• WHAT THE TASK REQUIRES
Report all lines of the records that contain "words".

[RECORDS SUPPLIED Boundary: Start]

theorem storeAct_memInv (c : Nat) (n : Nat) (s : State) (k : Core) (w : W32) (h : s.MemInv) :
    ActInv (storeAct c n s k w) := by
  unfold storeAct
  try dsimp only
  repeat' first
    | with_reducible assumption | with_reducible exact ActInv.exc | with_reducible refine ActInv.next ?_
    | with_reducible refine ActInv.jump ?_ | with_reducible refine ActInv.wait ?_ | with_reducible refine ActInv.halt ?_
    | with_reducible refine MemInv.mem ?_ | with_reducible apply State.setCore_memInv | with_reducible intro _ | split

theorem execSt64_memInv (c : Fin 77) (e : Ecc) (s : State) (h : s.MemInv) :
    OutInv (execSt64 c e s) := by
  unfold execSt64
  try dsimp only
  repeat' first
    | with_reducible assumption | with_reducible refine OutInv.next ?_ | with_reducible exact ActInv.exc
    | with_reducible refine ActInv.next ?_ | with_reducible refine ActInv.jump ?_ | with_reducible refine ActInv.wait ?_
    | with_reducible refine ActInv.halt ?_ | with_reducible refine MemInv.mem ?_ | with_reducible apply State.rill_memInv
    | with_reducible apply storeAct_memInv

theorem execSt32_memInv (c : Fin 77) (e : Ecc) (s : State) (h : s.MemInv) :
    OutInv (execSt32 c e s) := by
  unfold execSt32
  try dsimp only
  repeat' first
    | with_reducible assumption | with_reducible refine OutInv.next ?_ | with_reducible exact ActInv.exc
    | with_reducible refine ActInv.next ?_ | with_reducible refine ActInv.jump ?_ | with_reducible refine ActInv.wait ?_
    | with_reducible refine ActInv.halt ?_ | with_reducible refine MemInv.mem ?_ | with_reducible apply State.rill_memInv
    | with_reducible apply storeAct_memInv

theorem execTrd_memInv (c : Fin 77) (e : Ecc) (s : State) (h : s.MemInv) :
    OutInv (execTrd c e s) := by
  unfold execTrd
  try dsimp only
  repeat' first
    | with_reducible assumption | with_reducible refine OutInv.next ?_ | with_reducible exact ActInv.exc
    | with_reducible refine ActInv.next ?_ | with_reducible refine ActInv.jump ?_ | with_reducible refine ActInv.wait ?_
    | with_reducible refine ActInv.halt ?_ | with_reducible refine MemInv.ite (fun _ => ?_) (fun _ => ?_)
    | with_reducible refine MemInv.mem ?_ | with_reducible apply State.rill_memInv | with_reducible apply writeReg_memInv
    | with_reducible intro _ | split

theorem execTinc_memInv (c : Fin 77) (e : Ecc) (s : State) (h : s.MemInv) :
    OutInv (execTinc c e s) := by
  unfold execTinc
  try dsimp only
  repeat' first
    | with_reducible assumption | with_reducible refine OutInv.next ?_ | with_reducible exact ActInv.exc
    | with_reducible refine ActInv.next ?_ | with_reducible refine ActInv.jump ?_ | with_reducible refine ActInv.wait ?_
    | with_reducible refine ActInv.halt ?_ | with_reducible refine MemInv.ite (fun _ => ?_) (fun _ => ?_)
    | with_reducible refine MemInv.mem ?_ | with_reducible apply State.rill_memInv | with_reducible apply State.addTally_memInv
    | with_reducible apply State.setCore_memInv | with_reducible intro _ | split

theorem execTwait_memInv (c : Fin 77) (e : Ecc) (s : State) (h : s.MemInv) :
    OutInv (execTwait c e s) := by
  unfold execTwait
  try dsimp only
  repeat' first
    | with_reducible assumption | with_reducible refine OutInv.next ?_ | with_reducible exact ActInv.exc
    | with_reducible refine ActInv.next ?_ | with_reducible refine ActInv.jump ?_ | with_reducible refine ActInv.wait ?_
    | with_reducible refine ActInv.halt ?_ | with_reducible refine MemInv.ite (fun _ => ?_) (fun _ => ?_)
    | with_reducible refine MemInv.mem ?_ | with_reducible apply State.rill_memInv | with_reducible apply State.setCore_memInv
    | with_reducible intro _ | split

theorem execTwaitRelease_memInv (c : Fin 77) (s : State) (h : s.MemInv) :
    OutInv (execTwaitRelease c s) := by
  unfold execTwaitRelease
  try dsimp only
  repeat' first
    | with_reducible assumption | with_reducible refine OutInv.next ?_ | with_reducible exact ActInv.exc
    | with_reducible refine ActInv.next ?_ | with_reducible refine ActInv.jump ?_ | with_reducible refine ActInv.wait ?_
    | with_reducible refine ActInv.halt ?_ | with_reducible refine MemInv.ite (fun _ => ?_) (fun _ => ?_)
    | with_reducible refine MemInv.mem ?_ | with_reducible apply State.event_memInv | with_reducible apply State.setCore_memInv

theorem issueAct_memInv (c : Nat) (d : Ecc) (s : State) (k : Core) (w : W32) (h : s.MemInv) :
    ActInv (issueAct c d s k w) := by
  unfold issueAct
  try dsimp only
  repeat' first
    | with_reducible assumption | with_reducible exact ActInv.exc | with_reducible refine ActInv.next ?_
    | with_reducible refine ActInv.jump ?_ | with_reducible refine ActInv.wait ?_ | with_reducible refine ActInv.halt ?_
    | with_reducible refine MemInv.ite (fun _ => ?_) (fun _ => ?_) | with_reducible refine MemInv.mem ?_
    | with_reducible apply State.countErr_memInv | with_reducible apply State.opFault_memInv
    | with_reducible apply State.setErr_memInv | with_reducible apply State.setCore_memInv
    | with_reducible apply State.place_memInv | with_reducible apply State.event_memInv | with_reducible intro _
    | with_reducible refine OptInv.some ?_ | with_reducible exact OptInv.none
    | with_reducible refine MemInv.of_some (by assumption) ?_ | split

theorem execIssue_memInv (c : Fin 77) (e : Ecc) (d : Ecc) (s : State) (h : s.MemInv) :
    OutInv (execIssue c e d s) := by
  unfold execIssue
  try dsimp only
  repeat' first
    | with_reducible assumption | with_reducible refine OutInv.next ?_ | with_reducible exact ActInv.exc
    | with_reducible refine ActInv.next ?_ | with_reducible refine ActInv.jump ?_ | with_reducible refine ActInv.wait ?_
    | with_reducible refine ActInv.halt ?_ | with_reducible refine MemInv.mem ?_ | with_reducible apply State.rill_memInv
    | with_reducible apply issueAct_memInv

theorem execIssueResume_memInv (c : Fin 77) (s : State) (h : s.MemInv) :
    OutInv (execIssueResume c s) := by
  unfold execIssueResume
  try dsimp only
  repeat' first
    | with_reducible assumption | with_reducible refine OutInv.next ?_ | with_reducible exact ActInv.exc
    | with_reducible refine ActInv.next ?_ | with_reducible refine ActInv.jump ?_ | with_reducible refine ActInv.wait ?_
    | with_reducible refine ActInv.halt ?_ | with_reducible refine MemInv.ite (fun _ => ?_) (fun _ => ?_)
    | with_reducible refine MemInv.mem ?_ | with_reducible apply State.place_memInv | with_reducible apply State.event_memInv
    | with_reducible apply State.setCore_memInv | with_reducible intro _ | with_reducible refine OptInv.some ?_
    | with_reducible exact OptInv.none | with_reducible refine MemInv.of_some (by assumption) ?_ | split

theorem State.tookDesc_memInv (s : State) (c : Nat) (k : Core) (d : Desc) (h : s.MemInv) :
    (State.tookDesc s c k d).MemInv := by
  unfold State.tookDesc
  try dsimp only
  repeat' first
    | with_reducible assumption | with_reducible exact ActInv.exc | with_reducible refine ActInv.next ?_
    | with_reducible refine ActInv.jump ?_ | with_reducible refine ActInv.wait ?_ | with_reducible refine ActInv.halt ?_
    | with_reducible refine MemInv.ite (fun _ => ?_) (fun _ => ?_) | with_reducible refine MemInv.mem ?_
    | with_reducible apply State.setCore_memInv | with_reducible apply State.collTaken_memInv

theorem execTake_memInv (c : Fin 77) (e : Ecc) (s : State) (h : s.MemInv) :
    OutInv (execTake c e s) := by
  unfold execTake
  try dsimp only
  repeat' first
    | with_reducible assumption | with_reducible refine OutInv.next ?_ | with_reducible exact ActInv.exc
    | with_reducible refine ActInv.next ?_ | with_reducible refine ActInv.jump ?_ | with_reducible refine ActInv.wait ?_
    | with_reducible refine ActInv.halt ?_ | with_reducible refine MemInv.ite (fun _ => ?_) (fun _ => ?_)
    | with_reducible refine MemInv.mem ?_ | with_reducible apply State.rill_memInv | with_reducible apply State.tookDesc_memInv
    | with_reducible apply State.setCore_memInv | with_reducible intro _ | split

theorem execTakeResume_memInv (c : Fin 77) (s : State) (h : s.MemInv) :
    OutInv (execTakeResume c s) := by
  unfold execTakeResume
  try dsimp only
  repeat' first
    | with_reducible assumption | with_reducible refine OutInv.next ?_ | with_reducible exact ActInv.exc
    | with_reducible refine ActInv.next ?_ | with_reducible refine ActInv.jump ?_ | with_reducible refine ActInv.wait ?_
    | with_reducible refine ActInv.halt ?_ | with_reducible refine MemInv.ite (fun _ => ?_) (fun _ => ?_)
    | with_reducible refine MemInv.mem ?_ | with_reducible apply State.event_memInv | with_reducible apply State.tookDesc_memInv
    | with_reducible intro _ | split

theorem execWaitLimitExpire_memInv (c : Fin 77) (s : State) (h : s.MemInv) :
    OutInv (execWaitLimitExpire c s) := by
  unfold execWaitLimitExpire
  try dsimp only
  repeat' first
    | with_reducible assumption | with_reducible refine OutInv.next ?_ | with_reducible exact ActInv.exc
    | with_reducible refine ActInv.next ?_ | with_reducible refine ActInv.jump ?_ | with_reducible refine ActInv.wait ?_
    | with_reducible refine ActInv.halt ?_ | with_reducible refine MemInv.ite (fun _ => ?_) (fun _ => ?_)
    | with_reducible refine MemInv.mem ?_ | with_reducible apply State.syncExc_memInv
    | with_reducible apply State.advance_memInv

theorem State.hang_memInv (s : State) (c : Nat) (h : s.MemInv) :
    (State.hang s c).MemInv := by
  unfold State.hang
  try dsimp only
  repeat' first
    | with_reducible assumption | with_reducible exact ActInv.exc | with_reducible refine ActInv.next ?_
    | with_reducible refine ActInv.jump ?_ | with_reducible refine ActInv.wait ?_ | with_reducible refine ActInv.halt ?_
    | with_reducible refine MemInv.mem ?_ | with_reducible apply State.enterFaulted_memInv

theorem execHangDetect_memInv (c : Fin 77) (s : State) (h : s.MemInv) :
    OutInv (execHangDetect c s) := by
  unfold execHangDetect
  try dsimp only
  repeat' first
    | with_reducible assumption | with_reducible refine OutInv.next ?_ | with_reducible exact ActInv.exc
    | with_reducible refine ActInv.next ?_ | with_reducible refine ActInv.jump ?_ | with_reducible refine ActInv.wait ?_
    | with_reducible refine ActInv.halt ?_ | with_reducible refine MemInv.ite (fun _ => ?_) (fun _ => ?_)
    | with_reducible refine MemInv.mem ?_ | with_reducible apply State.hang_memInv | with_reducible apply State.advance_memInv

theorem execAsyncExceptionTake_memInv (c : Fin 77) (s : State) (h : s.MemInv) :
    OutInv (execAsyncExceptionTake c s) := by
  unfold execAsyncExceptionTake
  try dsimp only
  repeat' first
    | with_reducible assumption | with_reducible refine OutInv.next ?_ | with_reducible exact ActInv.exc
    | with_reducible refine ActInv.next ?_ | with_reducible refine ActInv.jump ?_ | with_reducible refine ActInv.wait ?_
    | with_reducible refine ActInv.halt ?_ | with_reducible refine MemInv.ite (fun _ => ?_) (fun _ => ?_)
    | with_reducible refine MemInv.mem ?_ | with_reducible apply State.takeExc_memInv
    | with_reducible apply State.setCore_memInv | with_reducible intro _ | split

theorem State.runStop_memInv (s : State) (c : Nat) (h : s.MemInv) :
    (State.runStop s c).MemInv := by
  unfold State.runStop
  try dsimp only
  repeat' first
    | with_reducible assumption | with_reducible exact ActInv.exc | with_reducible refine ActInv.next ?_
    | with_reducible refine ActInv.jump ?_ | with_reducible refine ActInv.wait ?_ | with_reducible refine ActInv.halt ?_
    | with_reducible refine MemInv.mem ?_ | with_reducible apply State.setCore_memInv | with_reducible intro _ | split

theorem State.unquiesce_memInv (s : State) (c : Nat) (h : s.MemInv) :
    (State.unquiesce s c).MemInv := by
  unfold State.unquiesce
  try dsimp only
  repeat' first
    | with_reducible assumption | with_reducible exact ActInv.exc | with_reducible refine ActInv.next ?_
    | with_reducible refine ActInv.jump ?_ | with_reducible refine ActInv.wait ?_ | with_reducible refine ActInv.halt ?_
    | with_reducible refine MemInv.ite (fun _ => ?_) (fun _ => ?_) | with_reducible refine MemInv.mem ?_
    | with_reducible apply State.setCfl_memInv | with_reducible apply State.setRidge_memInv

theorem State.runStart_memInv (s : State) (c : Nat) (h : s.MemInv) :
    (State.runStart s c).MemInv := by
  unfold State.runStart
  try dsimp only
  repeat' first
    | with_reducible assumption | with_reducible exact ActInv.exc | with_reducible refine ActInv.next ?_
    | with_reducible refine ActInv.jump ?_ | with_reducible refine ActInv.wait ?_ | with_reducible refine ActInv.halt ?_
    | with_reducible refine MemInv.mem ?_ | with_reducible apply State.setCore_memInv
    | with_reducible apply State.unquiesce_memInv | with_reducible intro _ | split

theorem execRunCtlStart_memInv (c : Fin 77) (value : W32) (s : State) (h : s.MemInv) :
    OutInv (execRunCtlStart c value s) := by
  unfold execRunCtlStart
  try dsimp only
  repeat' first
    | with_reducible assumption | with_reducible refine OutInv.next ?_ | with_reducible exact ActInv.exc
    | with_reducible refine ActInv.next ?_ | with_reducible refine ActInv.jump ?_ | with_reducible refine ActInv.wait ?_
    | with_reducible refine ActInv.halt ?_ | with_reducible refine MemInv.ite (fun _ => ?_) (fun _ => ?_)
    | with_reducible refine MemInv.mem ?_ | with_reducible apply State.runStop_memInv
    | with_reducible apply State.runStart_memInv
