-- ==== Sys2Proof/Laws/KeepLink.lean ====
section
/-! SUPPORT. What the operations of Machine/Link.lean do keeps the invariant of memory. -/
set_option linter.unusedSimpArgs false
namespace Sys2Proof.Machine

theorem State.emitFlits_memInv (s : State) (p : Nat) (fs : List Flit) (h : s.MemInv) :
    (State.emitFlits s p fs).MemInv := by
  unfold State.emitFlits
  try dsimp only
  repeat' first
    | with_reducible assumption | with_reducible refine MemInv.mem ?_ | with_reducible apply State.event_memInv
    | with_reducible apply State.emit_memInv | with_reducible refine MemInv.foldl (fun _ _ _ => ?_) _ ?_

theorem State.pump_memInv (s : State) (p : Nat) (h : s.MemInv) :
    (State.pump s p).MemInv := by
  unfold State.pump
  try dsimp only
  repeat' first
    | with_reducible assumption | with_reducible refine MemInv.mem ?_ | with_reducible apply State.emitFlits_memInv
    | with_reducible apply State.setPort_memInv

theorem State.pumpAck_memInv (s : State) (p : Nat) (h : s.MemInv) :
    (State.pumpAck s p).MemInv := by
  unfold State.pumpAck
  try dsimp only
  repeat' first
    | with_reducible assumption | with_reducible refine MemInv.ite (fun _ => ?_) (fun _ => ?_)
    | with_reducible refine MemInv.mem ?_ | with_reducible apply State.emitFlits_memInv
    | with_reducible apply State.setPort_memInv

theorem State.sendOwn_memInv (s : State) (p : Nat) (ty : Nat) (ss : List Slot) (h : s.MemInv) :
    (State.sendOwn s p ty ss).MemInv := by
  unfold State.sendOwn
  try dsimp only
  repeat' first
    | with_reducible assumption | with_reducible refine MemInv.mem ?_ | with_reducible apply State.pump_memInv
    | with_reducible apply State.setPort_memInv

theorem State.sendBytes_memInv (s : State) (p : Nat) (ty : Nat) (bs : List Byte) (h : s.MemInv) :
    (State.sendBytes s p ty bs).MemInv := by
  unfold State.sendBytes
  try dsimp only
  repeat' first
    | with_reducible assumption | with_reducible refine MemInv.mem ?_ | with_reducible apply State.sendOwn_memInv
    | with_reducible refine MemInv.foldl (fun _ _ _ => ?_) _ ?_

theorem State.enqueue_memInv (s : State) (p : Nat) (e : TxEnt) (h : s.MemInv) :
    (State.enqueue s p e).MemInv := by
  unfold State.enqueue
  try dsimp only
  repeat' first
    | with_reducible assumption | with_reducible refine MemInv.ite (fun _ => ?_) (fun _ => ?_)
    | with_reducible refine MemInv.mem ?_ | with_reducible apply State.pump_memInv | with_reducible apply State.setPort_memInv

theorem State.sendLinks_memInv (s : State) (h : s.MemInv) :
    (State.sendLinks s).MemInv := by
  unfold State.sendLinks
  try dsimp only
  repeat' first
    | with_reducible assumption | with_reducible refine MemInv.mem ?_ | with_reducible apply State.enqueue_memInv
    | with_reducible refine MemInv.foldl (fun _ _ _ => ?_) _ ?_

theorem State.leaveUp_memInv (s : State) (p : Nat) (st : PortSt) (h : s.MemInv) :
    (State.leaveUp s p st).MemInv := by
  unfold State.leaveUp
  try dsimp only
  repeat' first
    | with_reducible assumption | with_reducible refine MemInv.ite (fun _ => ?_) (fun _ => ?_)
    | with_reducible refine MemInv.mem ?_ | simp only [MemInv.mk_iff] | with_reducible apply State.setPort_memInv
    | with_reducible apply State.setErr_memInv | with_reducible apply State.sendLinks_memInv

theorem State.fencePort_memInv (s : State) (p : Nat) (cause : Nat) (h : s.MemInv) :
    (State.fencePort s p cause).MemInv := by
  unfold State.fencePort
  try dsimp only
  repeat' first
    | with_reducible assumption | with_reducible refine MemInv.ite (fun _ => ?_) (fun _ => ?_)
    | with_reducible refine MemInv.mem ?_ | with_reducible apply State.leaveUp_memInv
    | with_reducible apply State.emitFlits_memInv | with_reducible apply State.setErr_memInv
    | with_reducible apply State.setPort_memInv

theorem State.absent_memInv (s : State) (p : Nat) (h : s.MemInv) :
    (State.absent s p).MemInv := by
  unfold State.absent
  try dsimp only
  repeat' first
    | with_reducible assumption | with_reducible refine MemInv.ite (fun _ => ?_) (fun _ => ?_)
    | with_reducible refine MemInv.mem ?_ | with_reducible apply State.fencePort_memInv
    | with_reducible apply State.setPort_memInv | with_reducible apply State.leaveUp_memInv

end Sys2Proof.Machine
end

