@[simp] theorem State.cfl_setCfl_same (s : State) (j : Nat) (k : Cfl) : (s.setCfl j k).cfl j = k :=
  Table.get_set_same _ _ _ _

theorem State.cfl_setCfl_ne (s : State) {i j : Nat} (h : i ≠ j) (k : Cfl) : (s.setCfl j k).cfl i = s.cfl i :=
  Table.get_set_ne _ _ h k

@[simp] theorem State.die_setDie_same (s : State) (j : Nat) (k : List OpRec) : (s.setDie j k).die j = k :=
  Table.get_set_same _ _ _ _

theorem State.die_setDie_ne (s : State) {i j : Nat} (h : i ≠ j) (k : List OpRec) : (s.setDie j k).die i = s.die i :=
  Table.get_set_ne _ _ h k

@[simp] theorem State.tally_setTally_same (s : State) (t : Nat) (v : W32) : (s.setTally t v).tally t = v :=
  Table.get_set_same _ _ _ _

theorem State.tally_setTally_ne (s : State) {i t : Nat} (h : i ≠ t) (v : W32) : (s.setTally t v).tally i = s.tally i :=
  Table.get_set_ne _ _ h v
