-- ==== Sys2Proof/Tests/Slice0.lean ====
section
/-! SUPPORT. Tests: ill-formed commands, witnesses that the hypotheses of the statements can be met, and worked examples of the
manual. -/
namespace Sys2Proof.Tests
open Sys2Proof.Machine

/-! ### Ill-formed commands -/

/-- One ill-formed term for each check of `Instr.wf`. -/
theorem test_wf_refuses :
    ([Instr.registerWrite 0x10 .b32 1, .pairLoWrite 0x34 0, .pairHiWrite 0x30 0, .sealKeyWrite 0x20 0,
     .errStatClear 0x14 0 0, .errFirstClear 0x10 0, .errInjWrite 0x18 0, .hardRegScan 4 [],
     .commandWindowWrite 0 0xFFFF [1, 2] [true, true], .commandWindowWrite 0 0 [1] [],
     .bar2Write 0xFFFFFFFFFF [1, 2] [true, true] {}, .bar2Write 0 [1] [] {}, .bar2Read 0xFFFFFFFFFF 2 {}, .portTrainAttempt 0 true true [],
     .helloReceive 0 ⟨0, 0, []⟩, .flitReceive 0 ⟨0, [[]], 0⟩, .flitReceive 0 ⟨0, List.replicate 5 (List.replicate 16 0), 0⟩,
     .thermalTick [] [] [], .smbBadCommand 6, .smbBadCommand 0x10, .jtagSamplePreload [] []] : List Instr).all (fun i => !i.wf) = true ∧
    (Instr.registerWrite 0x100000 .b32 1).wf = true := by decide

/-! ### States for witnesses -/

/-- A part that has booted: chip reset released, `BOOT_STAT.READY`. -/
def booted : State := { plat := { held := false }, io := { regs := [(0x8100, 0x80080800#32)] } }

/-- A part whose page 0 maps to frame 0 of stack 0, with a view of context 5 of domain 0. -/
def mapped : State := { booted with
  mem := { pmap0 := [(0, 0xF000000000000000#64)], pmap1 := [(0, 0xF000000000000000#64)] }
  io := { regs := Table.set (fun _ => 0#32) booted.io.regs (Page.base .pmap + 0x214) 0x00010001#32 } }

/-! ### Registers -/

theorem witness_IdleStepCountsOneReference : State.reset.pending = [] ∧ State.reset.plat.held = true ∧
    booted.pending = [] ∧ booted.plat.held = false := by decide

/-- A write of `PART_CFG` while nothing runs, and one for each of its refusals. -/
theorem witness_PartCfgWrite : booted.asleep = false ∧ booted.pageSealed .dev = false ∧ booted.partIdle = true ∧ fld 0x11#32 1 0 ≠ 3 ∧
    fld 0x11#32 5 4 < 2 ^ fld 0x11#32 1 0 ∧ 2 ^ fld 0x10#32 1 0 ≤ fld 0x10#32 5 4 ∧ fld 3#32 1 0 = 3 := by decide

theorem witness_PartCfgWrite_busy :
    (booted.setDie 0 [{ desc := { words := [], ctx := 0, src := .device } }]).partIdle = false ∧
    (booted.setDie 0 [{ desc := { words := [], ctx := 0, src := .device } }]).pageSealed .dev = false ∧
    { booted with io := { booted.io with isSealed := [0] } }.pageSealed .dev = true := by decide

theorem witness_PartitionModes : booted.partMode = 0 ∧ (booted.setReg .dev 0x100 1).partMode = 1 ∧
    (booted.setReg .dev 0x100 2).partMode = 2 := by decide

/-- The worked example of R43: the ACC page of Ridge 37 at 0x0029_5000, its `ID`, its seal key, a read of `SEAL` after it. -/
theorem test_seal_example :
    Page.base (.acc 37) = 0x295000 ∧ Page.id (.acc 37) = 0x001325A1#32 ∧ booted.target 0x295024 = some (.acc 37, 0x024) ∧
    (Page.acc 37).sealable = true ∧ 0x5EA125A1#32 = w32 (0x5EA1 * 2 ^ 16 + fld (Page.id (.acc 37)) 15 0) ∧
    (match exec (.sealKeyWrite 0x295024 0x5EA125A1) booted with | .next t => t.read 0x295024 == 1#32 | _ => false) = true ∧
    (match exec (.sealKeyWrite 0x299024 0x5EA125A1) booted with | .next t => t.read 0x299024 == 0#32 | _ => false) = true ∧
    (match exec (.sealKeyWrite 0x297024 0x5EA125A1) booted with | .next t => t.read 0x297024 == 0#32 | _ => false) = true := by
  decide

[RECORDS SUPPLIED Boundary: End]

• EXERCISE OUTPUT
    (booted.setDie 0 [{ desc := { words := [], ctx := 0, src := .device } }]).partIdle = false ∧
    (booted.setDie 0 [{ desc := { words := [], ctx := 0, src := .device } }]).pageSealed .dev = false ∧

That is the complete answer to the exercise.